PROVIDED INFORMATION:
/-- CANARY (R82, R96): both copies are written anew; CTRL.EN applying as 0 moves the line to OFF. -/
def canaryApplied (m0 : RegMap) (x : Line) (d : Dev) : Dev :=
  let p := pgCanary x
  let w := canaryWords d.regs x
  let st := canState d x
  let d := d.onCan x fun c => { c with copy0 := ⟨w, st⟩, copy1 := ⟨w, st⟩ }
  let d := (d.setStatus p 2 false).setStatus p 10 false
  if enFalls m0 d.regs p then
    if st = 1 ∨ st = 2 then goDark d x 0 false else if st = 3 then toOff d x else d
  else d

/-- LANE (R102, R105, R108): a core that is no longer checked is not STUCK, and LOW_j follows RMS_LOW; a gain
change marks the slot it falls in; at an idle boundary it affects no slot. -/
def laneApplied (m0 : RegMap) (x : Line) (idle : Bool) (d : Dev) : Dev :=
  let checked (k : Nat) : Bool := laneEnabled d.regs x (k / 2) && laneInput d.regs x (k / 2) % 2 == 0
  let d := d.onLane x fun l => { l with stuck := l.stuck.zipIdx.map fun e => e.1 && checked e.2 }
  let d := (List.range 4).foldl (fun d j => d.setStatus (pgLane x) (12 + j) (laneStuck (d.line x).lane j)) d
  let d := showLow d x
  if changed m0 d.regs (pgLane x) ((List.range 4).map LANE.GAIN.CODE) then
    (d.onLane x fun l => { l with gainStep := !idle }).event (pgLane x) 7
  else d

/-- TRIM and RAML (R113, R119): MANUAL words act at the boundary; at an idle boundary EFF takes TARGET; CAL_ADVISED
follows ADVISE_STEP. -/
def trimApplied (x : Line) (k : TrimKind) (idle : Bool) (d : Dev) : Dev :=
  let d := if trimMode d x k = 2 then
      (List.range k.n).foldl (fun d i =>
        d.setWord (pageBase (k.page x) + k.eff + 4 * i) (rd d.regs (pageBase (k.page x) + 0x540 + 4 * i))) d
    else if idle ∧ trimMode d x k = 0 then effToTarget d x k
    else d
  showAdvised d x k

/-- The line's points restart with the first traced shot launched from the present boundary on (R157). -/
def askRestart (d : Dev) (x : Line) : Dev :=
  let t := d.clk.tick
  d.onPhase x fun p => { p with restart := some t }

/-- SYN (R157): a change of ALIGN restarts the line's points. -/
def synApplied (m0 : RegMap) (x : Line) (d : Dev) : Dev :=
  if changed m0 d.regs (pgSyn x) [SYN.DAC_CTRL.ALIGN] then askRestart d x else d

/-- CHAN (R157): a change of ZERO or of a WINDOW restarts the line's points. -/
def chanApplied (m0 : RegMap) (x : Line) (d : Dev) : Dev :=
  let d := if changed m0 d.regs (pgChan x) (CHAN.ZERO :: (List.range 8).map CHAN.TONE_CFG.WINDOW) then
      askRestart d x else d
  showWindow d x

/-- PHASE (R157). -/
def phaseApplied (m0 : RegMap) (x : Line) (d : Dev) : Dev :=
  if enRises m0 d.regs (pgPhase x) then askRestart d x else d

/-- GAUGE (R153, R157, R160). -/
def gaugeApplied (m0 : RegMap) (x : Line) (d : Dev) : Dev :=
  let geo := changed m0 d.regs (pgGauge x) [GAUGE.FIRST, GAUGE.SPACING, GAUGE.COUNT, GAUGE.GAUGE_LEN]
  let d := if geo then (askRestart d x).onPhase x fun p => { p with oosClear := true } else d
  showGauge d x

/-- PFILT (R172, R175, R181, R186, R188, R189). -/
def pfiltApplied (m0 : RegMap) (x : Line) (d : Dev) : Dev :=
  let p := pgPfilt x
  let m := d.regs
  let rises := enRises m0 m p
  let falls := enFalls m0 m p
  let decim' := changed m0 m p [PFILT.INPUT.MODE, PFILT.DECIM.TYPE, PFILT.DECIM.ORDER, PFILT.DECIM.LP_SHIFT,
    PFILT.DECIM.D]
  let hp := changed m0 m p [PFILT.HIGHPASS.HP_SHIFT]
  let share := changed m0 m p [PFILT.OUT.OUT_SHARE]
  let t := d.clk.tick
  let since := min (((d.line x).pf.offSince).getD t) t
  let gap : GapRec := { cause := 10, tick := since, time := d.timeAt since, ticks := t - since,
                        points := pointCount m x }
  let d := if falls then abandonFrame d x 10 else d
  let d := d.onPf x fun f =>
    { f with action := max f.action (if decim' then 2 else if hp then 1 else 0), applied := true,
             lag := lagEff m x, prevTick := if rises || share then none else f.prevTick,
             heads := if rises then [] else f.heads, stopped := if rises then none else f.stopped,
             nextSeq := if rises then 0 else f.nextSeq, starting := f.starting || rises,
             pending := if rises then f.pending ++ [gap] else f.pending,
             offSince := if rises then none else if falls then some t else f.offSince }
  let d := if rises then d.onCapt x fun c => { c with restart := true } else d
  let d := d.setLiv p PFILT.LAG_EFF (lagEff m x)
  if rises || share then d.setLiv p PFILT.CREDIT (2 ^ 27) else d

/-- ZONE (R195, R199, R203). -/
def zoneApplied (m0 : RegMap) (x : Line) (d : Dev) : Dev :=
  let p := pgZone x
  let m := d.regs
  let clear := enRises m0 m p || changed m0 m p [ZONE.BANDS.KA, ZONE.BANDS.KB]
  let fill := act m0 p ZONE.OUT.EN == 0 && act m p ZONE.OUT.EN == 1
  let d := d.onZone x fun z =>
    { z with zoneNew := true, bandClear := z.bandClear || clear, credit := if fill then 2 ^ 20 * 64 else z.credit,
             prevTick := if fill then none else z.prevTick }
  (d.setLiv (pgZone .a) ZONE.ZONES (zonesOf m .a).length).setLiv (pgZone .b) ZONE.ZONES (zonesOf m .b).length

/-- The conditions of a line that an apply of TRIG sets inactive (R206): every field but W4 and W5
counts. -/
def condsChanged (m0 m : RegMap) (x : Line) : Nat :=
  ((List.range 64).map fun c =>
    let differs := [0, 1, 2, 3, 6, 7].any fun w =>
      rd m0 (0xA44000 + 32 * c + 4 * w) != rd m (0xA44000 + 32 * c + 4 * w)
    if differs && (condOn m0 x c || condOn m x c) then 2 ^ c else 0).sum

/-- The other line. -/
def otherLine (x : Line) : Line := if x = .a then .b else .a

/-- TRIG (R195, R206, R210): a condition that the apply takes from the other line is set inactive there too. -/
def trigApplied (m0 : RegMap) (x : Line) (d : Dev) : Dev :=
  let m := d.regs
  let y := otherLine x
  let mask := if enRises m0 m (pgTrig x) then 2 ^ 64 - 1 else condsChanged m0 m x
  let left := condsChanged m0 m y
  let d := d.onZone x fun z => { z with condReset := z.condReset ||| mask }
  let d := if left = 0 then d else
      let d := showActive (d.onZone y fun z => { z with condReset := z.condReset ||| left }) y
      alarmLevels d y m0 d.clk.tick
  let d := showActive d x
  alarmLevels (if x = .a then refreshAlarms d else d) x m0 d.clk.tick

/-- CAPT (R212, R215, R222): the cursor of every class starts at its DESC_FIRST. DEDUCED: log entry 21. -/
def captApplied (m0 : RegMap) (x : Line) (d : Dev) : Dev :=
  let p := pgCapt x
  let m := d.regs
  let ring := changed m0 m p [CAPT.RING_BASE, CAPT.RING_SIZE]
  let d := if ring || !enActive m p then endSegments d x segAborted else d
  let d := if ring || enRises m0 m p then d.onCapt x fun c => { c with restart := true } else d
  let d := if !enActive m p then d.setStatus p 9 false else d
  (List.range 4).foldl (fun d c => d.setLiv p (CAPT.CURSOR c) (act m p (CAPT.CLASS.DESC_FIRST c))) d

/-- RAMAN (R233, R236). -/
def ramanApplied (m0 : RegMap) (x : Line) (d : Dev) : Dev :=
  let p := pgRaman x
  let m := d.regs
  let d := if enFalls m0 m p then abortProfile d x 3 else d
  let d := d.onRaman x fun r =>
    { r with applied := true, singleDone := false, running := r.running && enActive m p, nextSeq := if enRises m0 m p then 0 else r.nextSeq }
  d.setStatus p 9 false

/-- An apply ends a recording of its line (R403): SHOT with EN = 0 disables it. DEDUCED: log entry 107. -/
def reelChange (d : Dev) (pg : Page) : Dev :=
  if sensingPath pg.num then
    endReel d pg.line (if pg.block == .shot && !enActive d.regs pg.num then 6 else 3)
  else d

/-- What an accepted apply of a page does beside the copy; `m0` is the register space before it. -/
def pageApplied (m0 : RegMap) (pg : Page) (idle : Bool) (d : Dev) : Dev :=
  let x := pg.line
  match pg.block with
  | .shot => shotApplied m0 x d
  | .emit => emitApplied m0 x d
  | .canary => canaryApplied m0 x d
  | .lane => laneApplied m0 x idle d
  | .raml => trimApplied x ramlKind idle d
  | .trim => trimApplied x trimKind idle d
  | .syn => synApplied m0 x d
  | .chan => chanApplied m0 x d
  | .phase => phaseApplied m0 x d
  | .gauge => gaugeApplied m0 x d
  | .pfilt => pfiltApplied m0 x d
  | .zone => zoneApplied m0 x d
  | .trig => trigApplied m0 x d
  | .capt => captApplied m0 x d
  | .raman => ramanApplied m0 x d
  | .reel => showWindow d x
  | .hk => hkApplied m0 d
  | .pfe => pfeApplied m0 d
  | .tiu => tiuApplied pg.unit d
  | .ddr => ddrApplied m0 pg.unit d
  | .eth => if enFalls m0 d.regs pg.num then ethLinkDown pg.unit d else d
  | .ptp => ptpApplied m0 d
  | .sahf => ringsApplied d
  | .dev | .foreman | .journal | .trouble | .tally | .pwr | .memx | .sram | .dma | .codec | .pcie
  | .spis | .legacy | .i2cm | .aon => d

-- ---- one apply (R23, R25) ----------------------------------------------------------------------------

/-- The arming of a page that waits for its boundary. -/
def Dev.armedAs (d : Dev) (p : Nat) : Option Armed := d.bus.armed.find? fun a => a.page == p

/-- PENDING of a page, in its home. -/
def Dev.setPending (d : Dev) (p : Nat) (b : Bool) : Dev := d.setStatusHome p 1 b

/-- A page's apply at a boundary, accepted or refused: it is no longer armed, and its journal entry
follows (R25). -/
def recordApply (d : Dev) (a : Armed) (boundary : Nat) (rejected : Bool) (oldCheck : Word) : Dev :=
  let r : Applied := ⟨a.page, a.link, a.seq, boundary, rejected, d.clk.tick, oldCheck⟩
  { d with bus := { d.bus with
      armed := d.bus.armed.filter fun e => e.page != a.page
      marks := d.bus.marks.filter fun e => e.1 != a.page
      applied := d.bus.applied ++ [r] } }

/-- An accepted apply: parity of the words written is good, the block takes its new settings.
DEDUCED: log entry 20. -/
def acceptApply (m0 : RegMap) (pg : Page) (a : Armed) (boundary : Nat) (d : Dev) : Dev :=
  let bad := d.bus.parityBad.filter fun w => !activeOf d.regs pg w
  let d := recordApply { d with bus := { d.bus with parityBad := bad } } a boundary false (cfgCheck m0 pg.num)
  let d := faultCleared (d.setPending pg.num false) pg
  reelChange (pageApplied m0 pg (boundary == 0) d) pg

/-- A refused apply: the code is shown, APPLY_REFUSED counts (R25). DEDUCED: log entry 20. -/
def refuseApply (pg : Page) (a : Armed) (boundary : Nat) (code : Option Nat) (d : Dev) : Dev :=
  let d := recordApply d a boundary true (cfgCheck d.regs pg.num)
  let d := d.setPending pg.num false
  let d := match code, refuseOff pg.block with
    | some c, some off => d.setWord (pageBase pg.num + off) (Word.ofNat c)
    | _, _ => d
  d.event pg.num 2

/-- Why a candidate configuration is refused: a shadow word that fails its parity (no code), or a rule
of the page's chapter. -/
def applyBar (d : Dev) (m0 m : RegMap) (pg : Page) : Option (Option Nat) :=
  if shadowBad d m0 pg then some none
  else match pageCheck d m0 m pg with
    | some c => some (some c)
    | none => none

/-- The pages of a list judged one after another on the candidate in which all of them are active; a
refused page falls back to its active copy before the next is judged.
DEDUCED: log entry 17. DEDUCED: log entry 19. -/
def judge (d : Dev) (m0 : RegMap) : List Page → RegMap → RegMap × List (Page × Option (Option Nat))
  | [], m => (m, [])
  | pg :: rest, m =>
    let bar := applyBar d m0 m pg
    let m := if bar.isSome then revertPage m0 pg m else m
    let r := judge d m0 rest m
    (r.1, (pg, bar) :: r.2)

/-- The candidate on which a page of a list was judged: those judged before it have fallen back where they were
refused. -/
def judgedOn (d : Dev) (m0 : RegMap) (p : Nat) : List Page → RegMap → RegMap
  | [], m => m
  | pg :: rest, m =>
    if pg.num = p then m
    else judgedOn d m0 p rest (if (applyBar d m0 m pg).isSome then revertPage m0 pg m else m)

/-- The armed pages of a list apply together in the present cycle (R23 to R25). DEDUCED: log entry 17. -/
def applyPages (pages : List Page) (boundary : Nat) (d : Dev) : Dev :=
  let pages := pages.filter fun pg => (d.armedAs pg.num).isSome && d.domainOn pg.domain
  let m0 := d.regs
  let joint := pages.foldl showPlan (pages.foldl (fun m pg => copyPage m0 pg m) m0)
  let r := judge d m0 pages joint
  let old := d
  let plan (d : Dev) (pg : Page) : Dev :=
    if pg.block == .shot then
      d.putPlanResult pg.line (planCheck (judgedOn old m0 pg.num pages joint) pg.line)
    else d
  r.2.foldl (fun d e =>
    match d.armedAs e.1.num with
    | none => d
    | some a => match e.2 with
      | none => acceptApply m0 e.1 a boundary d
      | some code => plan (refuseApply e.1 a boundary code d) e.1) { d with regs := r.1 }

/-- The page of a number applies, where it is armed, at a boundary. -/
def applyOne (p boundary : Nat) (d : Dev) : Dev :=
  match pageOf p with
  | some pg => applyPages [pg] boundary d
  | none => d

-- ---- boundaries (R24) ----------------------------------------------------------------------------------

/-- Whether shots of a line are being fired, or it waits for TRIG_IN to fire one (R24, R67). -/
def launching (d : Dev) (x : Line) : Bool :=
  let s := (d.line x).shot
  d.domainOn 10 && d.pwr.mode != 6 && enActive d.regs (pgShot x) && (s.nextEdge.isSome || s.extWait)

/-- OOS_APPLIED (R158): the round boundaries of a line that launches take its pending command themselves; of a line
that launches nothing the idle boundary has their place, as for its pages (R24). DEDUCED: log entry 130. -/
def oosApplied (x : Line) (d : Dev) : Dev := if launching d x then d else oosTake x d

/-- OOS_APPLIED (R158). -/
def execOosApplied (x : Line) (s : State) :
    Host.Outcome State Fault Refusal :=
  done s (oosApplied x s.dev)

/-- Whether a line's pipeline is fed from a reel (R405). -/
def replaying (d : Dev) : Bool := d.pwr.mode == 6 && d.reel.playing

/-- Whether something waits to be sent on a port, or is on its wire. -/
def ethCarries (d : Dev) (p : Nat) : Bool :=
  let e := d.port p
  d.clk.tick < e.free || !e.ptp.isEmpty || !e.replies.isEmpty || !e.ctl.isEmpty ||
    d.sahf.streams.any fun s => (s.queue.any fun q => q.dest == p) ||
      (match s.out with | some o => o.src.dest == p && !o.rest.isEmpty | none => false)

/-- Whether the link of a Host page carries something (R339): a frame on the wire or waiting for its port, a
message that waits for a ring, a PTP exchange under way, a packet still to be formed. Frames of the SPI slave
and of the NHR4010 port and transactions of the I²C master are single commands here: between them their links
carry nothing. DEDUCED: log entry 117. -/
def linkCarries (d : Dev) (pg : Page) : Bool :=
  match pg.block with
  | .eth => ethCarries d pg.unit
  | .pcie => liv d.regs pgPcie PCIE.LINK.UP == 1 &&
      (!d.sahf.replies.isEmpty || d.sahf.streams.any fun s => s.queue.any fun q => q.dest == 2)
  | .ptp => d.ptp.twoStep.isSome || d.ptp.dreq.isSome
  | .sahf => !d.inbox.isEmpty || !d.sahf.replies.isEmpty || d.sahf.streams.any fun s => !s.queue.isEmpty
  | _ => false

YOUR GOAL:
In the listing above, find the line with "let falls := enFalls m0 m p" and the line with "let since := min". Output those two lines and every line between them, exactly as written.

TASK RESULT:
  let falls := enFalls m0 m p
  let decim' := changed m0 m p [PFILT.INPUT.MODE, PFILT.DECIM.TYPE, PFILT.DECIM.ORDER, PFILT.DECIM.LP_SHIFT,
    PFILT.DECIM.D]
  let hp := changed m0 m p [PFILT.HIGHPASS.HP_SHIFT]
  let share := changed m0 m p [PFILT.OUT.OUT_SHARE]
  let t := d.clk.tick
  let since := min (((d.line x).pf.offSince).getD t) t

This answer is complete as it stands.